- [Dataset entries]

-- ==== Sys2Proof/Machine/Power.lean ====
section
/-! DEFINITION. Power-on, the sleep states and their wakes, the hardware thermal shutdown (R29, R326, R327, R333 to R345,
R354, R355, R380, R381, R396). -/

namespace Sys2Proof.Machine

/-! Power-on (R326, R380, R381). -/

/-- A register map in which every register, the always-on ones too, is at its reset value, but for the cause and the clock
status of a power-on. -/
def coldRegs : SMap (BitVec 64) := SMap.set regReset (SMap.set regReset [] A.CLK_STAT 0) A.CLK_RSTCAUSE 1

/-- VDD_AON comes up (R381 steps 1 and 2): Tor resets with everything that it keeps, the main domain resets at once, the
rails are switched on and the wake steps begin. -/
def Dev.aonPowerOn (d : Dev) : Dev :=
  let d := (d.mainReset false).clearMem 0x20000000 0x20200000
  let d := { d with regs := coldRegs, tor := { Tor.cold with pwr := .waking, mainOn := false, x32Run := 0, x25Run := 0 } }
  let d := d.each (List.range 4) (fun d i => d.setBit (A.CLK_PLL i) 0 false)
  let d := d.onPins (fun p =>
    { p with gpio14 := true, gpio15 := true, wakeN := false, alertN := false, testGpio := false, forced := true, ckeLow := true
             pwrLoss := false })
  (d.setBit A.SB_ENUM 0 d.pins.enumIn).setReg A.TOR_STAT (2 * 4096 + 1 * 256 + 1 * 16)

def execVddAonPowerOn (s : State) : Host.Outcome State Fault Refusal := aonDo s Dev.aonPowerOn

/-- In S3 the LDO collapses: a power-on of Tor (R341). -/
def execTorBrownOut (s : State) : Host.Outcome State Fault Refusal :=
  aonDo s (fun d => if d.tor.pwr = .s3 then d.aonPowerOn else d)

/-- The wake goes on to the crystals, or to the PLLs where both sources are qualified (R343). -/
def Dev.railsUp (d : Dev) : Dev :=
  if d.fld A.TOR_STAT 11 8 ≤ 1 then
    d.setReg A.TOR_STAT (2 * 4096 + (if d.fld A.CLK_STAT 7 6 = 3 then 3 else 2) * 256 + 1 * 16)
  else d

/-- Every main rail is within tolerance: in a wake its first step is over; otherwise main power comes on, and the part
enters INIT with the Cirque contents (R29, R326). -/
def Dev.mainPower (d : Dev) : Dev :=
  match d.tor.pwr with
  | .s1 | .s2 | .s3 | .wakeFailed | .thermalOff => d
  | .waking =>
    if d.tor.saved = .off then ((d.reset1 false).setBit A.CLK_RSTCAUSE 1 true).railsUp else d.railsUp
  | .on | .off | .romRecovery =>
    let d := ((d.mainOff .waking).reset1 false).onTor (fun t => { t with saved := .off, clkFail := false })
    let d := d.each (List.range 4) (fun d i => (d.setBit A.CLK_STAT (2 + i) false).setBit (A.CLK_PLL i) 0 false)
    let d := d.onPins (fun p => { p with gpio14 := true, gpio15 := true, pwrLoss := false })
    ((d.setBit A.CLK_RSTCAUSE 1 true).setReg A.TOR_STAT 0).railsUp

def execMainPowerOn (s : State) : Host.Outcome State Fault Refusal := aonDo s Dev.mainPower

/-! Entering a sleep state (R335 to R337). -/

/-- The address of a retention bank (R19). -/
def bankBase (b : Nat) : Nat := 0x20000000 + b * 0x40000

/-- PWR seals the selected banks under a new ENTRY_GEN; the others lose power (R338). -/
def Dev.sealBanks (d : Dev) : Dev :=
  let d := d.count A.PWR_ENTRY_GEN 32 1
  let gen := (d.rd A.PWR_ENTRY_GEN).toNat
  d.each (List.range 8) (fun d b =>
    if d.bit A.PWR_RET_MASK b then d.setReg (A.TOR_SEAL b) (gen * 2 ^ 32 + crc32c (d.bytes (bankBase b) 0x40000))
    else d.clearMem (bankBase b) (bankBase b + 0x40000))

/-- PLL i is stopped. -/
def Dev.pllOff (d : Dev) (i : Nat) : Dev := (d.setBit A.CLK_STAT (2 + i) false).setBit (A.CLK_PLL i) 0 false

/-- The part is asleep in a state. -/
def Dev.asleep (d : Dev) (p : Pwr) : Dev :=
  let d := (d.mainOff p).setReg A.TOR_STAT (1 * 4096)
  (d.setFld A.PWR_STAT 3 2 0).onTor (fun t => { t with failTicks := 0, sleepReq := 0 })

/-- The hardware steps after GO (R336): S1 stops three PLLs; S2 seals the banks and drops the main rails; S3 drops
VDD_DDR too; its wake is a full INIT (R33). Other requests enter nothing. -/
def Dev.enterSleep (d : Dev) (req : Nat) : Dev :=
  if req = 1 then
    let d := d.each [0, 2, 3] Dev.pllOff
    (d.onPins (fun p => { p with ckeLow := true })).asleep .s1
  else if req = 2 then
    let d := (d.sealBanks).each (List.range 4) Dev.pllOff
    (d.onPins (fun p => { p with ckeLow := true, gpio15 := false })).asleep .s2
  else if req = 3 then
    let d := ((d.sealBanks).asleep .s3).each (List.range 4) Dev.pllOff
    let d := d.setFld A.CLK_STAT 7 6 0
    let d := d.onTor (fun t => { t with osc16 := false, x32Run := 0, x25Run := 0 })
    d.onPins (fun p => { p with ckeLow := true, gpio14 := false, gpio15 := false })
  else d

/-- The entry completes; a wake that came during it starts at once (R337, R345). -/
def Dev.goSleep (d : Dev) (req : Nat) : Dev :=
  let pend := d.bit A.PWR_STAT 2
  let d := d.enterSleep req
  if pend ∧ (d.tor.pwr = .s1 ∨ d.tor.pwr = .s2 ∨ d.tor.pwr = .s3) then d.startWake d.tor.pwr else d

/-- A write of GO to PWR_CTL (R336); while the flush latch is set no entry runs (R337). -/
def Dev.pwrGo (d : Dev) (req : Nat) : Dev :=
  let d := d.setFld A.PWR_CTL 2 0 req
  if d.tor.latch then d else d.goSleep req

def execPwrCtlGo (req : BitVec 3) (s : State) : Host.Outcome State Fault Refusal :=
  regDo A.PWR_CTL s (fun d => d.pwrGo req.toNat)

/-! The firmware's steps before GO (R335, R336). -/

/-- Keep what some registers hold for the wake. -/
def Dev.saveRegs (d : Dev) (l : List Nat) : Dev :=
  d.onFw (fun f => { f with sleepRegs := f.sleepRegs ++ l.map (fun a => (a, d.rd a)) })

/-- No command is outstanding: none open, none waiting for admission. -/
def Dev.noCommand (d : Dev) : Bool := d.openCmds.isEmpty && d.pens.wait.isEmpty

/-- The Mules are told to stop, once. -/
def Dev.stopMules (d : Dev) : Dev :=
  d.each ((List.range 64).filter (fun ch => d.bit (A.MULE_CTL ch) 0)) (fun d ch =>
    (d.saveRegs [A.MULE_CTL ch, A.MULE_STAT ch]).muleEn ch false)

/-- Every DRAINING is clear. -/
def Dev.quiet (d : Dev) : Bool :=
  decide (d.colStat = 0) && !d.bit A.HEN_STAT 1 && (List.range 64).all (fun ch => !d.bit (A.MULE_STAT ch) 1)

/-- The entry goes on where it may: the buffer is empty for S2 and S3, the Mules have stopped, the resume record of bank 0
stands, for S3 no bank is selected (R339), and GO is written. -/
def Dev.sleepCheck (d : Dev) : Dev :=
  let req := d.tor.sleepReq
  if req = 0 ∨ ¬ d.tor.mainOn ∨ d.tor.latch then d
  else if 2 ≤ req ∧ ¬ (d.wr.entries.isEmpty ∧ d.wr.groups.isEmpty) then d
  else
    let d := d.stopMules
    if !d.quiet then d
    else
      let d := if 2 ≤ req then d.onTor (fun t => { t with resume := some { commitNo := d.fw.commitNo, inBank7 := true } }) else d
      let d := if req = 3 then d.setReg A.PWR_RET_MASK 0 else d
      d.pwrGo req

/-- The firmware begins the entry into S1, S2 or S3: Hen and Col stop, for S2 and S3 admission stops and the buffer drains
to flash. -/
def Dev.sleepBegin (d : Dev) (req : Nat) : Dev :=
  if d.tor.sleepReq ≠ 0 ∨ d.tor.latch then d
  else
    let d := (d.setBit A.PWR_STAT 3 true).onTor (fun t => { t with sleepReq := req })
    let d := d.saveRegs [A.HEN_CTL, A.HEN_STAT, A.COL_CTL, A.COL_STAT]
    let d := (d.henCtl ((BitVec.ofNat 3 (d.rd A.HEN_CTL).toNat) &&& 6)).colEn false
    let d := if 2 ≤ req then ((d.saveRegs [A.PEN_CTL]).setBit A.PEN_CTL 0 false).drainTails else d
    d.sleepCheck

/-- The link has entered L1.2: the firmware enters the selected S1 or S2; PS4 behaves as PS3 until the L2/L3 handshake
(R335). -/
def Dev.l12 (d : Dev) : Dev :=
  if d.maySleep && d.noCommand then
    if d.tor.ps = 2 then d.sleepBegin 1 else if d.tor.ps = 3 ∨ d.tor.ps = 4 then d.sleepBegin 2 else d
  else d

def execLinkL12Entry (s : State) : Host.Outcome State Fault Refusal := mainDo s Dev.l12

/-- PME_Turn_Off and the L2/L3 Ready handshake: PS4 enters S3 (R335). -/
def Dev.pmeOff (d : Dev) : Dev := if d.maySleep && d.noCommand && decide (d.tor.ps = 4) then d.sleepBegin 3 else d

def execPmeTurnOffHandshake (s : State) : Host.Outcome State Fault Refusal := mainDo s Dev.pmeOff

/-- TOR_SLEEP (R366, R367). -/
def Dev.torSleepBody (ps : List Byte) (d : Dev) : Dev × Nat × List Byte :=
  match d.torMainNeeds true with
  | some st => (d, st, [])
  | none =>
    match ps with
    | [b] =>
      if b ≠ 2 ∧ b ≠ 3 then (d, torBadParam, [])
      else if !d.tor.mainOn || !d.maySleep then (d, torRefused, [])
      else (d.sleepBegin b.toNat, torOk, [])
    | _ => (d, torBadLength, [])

- [PROBLEM TO SOLVE]
Among the entries above, locate the lines containing "the buffer drains" and "let d := if 2 ≤ req then ((d.saveRegs", and transcribe exactly those two lines and all lines between.

- [SOLUTION TO THIS PROBLEM]
/-- The firmware begins the entry into S1, S2 or S3: Hen and Col stop, for S2 and S3 admission stops and the buffer drains
to flash. -/
def Dev.sleepBegin (d : Dev) (req : Nat) : Dev :=
  if d.tor.sleepReq ≠ 0 ∨ d.tor.latch then d
  else
    let d := (d.setBit A.PWR_STAT 3 true).onTor (fun t => { t with sleepReq := req })
    let d := d.saveRegs [A.HEN_CTL, A.HEN_STAT, A.COL_CTL, A.COL_STAT]
    let d := (d.henCtl ((BitVec.ofNat 3 (d.rd A.HEN_CTL).toNat) &&& 6)).colEn false
    let d := if 2 ≤ req then ((d.saveRegs [A.PEN_CTL]).setBit A.PEN_CTL 0 false).drainTails else d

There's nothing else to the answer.